Leggi anche: Tesla inizia ad accettare pagamenti in Bitcoin

Questa metodologia di acquisto sensibile al fattore tempo è un tentativo di mitigare la volatilità di Bitcoin. Nelle 24 ore precedenti al momento della pubblicazione BTC ha toccato un massimo intraday di 56.610,31 dollari; la criptovaluta ha poi scambiato in calo dell’1,14% a 55.465,73 dollari, una flessione di oltre il 2% dai massimi intraday.

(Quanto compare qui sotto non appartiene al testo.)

@[simp] theorem modEvr_sys (g : Evr → Evr) (p : Part) : (p.modEvr g).sys = p.sys := rfl
@[simp] theorem modEvr_acu (g : Evr → Evr) (p : Part) : (p.modEvr g).acu = p.acu := rfl
@[simp] theorem modEvr_wpu (g : Evr → Evr) (p : Part) : (p.modEvr g).wpu = p.wpu := rfl
@[simp] theorem modEvr_hif (g : Evr → Evr) (p : Part) : (p.modEvr g).hif = p.hif := rfl
@[simp] theorem modEvr_dsp (g : Evr → Evr) (p : Part) : (p.modEvr g).dsp = p.dsp := rfl
@[simp] theorem modEvr_seq (g : Evr → Evr) (p : Part) : (p.modEvr g).seq = p.seq := rfl
@[simp] theorem modEvr_pan (g : Evr → Evr) (p : Part) : (p.modEvr g).pan = p.pan := rfl
@[simp] theorem modEvr_rke (g : Evr → Evr) (p : Part) : (p.modEvr g).rke = p.rke := rfl
@[simp] theorem modEvr_slc (g : Evr → Evr) (p : Part) : (p.modEvr g).slc = p.slc := rfl
@[simp] theorem modEvr_ent (g : Evr → Evr) (p : Part) : (p.modEvr g).ent = p.ent := rfl
@[simp] theorem modEvr_tnt (g : Evr → Evr) (p : Part) : (p.modEvr g).tnt = p.tnt := rfl
@[simp] theorem modEvr_mir (g : Evr → Evr) (p : Part) : (p.modEvr g).mir = p.mir := rfl
@[simp] theorem modEvr_tmp (g : Evr → Evr) (p : Part) : (p.modEvr g).tmp = p.tmp := rfl
@[simp] theorem modEvr_evr (g : Evr → Evr) (p : Part) : (p.modEvr g).evr = g p.evr := rfl
@[simp] theorem modEvr_nvm (g : Evr → Evr) (p : Part) : (p.modEvr g).nvm = p.nvm := rfl
@[simp] theorem modEvr_dbg (g : Evr → Evr) (p : Part) : (p.modEvr g).dbg = p.dbg := rfl
@[simp] theorem modEvr_aon (g : Evr → Evr) (p : Part) : (p.modEvr g).aon = p.aon := rfl
@[simp] theorem modEvr_bat (g : Evr → Evr) (p : Part) : (p.modEvr g).bat = p.bat := rfl
@[simp] theorem modEvr_cores (g : Evr → Evr) (p : Part) : (p.modEvr g).cores = p.cores := rfl
@[simp] theorem modEvr_priv (g : Evr → Evr) (p : Part) : (p.modEvr g).priv = p.priv := rfl
@[simp] theorem modEvr_ccMem (g : Evr → Evr) (p : Part) : (p.modEvr g).ccMem = p.ccMem := rfl
@[simp] theorem modEvr_opBuf (g : Evr → Evr) (p : Part) : (p.modEvr g).opBuf = p.opBuf := rfl
@[simp] theorem modEvr_rdata (g : Evr → Evr) (p : Part) : (p.modEvr g).rdata = p.rdata := rfl
@[simp] theorem modEvr_free (g : Evr → Evr) (p : Part) : (p.modEvr g).free = p.free := rfl

@[simp] theorem modNvm_sys (g : Nvm → Nvm) (p : Part) : (p.modNvm g).sys = p.sys := rfl
@[simp] theorem modNvm_acu (g : Nvm → Nvm) (p : Part) : (p.modNvm g).acu = p.acu := rfl
@[simp] theorem modNvm_wpu (g : Nvm → Nvm) (p : Part) : (p.modNvm g).wpu = p.wpu := rfl
@[simp] theorem modNvm_hif (g : Nvm → Nvm) (p : Part) : (p.modNvm g).hif = p.hif := rfl
@[simp] theorem modNvm_dsp (g : Nvm → Nvm) (p : Part) : (p.modNvm g).dsp = p.dsp := rfl
@[simp] theorem modNvm_seq (g : Nvm → Nvm) (p : Part) : (p.modNvm g).seq = p.seq := rfl
@[simp] theorem modNvm_pan (g : Nvm → Nvm) (p : Part) : (p.modNvm g).pan = p.pan := rfl
@[simp] theorem modNvm_rke (g : Nvm → Nvm) (p : Part) : (p.modNvm g).rke = p.rke := rfl
@[simp] theorem modNvm_slc (g : Nvm → Nvm) (p : Part) : (p.modNvm g).slc = p.slc := rfl
@[simp] theorem modNvm_ent (g : Nvm → Nvm) (p : Part) : (p.modNvm g).ent = p.ent := rfl
@[simp] theorem modNvm_tnt (g : Nvm → Nvm) (p : Part) : (p.modNvm g).tnt = p.tnt := rfl
@[simp] theorem modNvm_mir (g : Nvm → Nvm) (p : Part) : (p.modNvm g).mir = p.mir := rfl
@[simp] theorem modNvm_tmp (g : Nvm → Nvm) (p : Part) : (p.modNvm g).tmp = p.tmp := rfl
@[simp] theorem modNvm_evr (g : Nvm → Nvm) (p : Part) : (p.modNvm g).evr = p.evr := rfl
@[simp] theorem modNvm_nvm (g : Nvm → Nvm) (p : Part) : (p.modNvm g).nvm = g p.nvm := rfl
@[simp] theorem modNvm_dbg (g : Nvm → Nvm) (p : Part) : (p.modNvm g).dbg = p.dbg := rfl
@[simp] theorem modNvm_aon (g : Nvm → Nvm) (p : Part) : (p.modNvm g).aon = p.aon := rfl
@[simp] theorem modNvm_bat (g : Nvm → Nvm) (p : Part) : (p.modNvm g).bat = p.bat := rfl
@[simp] theorem modNvm_cores (g : Nvm → Nvm) (p : Part) : (p.modNvm g).cores = p.cores := rfl
@[simp] theorem modNvm_priv (g : Nvm → Nvm) (p : Part) : (p.modNvm g).priv = p.priv := rfl
@[simp] theorem modNvm_ccMem (g : Nvm → Nvm) (p : Part) : (p.modNvm g).ccMem = p.ccMem := rfl
@[simp] theorem modNvm_opBuf (g : Nvm → Nvm) (p : Part) : (p.modNvm g).opBuf = p.opBuf := rfl
@[simp] theorem modNvm_rdata (g : Nvm → Nvm) (p : Part) : (p.modNvm g).rdata = p.rdata := rfl
@[simp] theorem modNvm_free (g : Nvm → Nvm) (p : Part) : (p.modNvm g).free = p.free := rfl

Soltanto questo mese, BTC è salito al massimo storico di 61.683,86 dollari e attualmente scambia oltre il 10% al di sotto di quel livello.

Nel 2013 una persona aveva acquistato una Model S tramite un concessionario in California per 91,4 BTC (quando la moneta aveva un prezzo di 1.126 dollari l’una), secondo quanto riportato da Coindesk.

Oggi quell’importo in Bitcoin vale circa 5,07 milioni di dollari: un acquisto davvero costoso, non c’è che dire.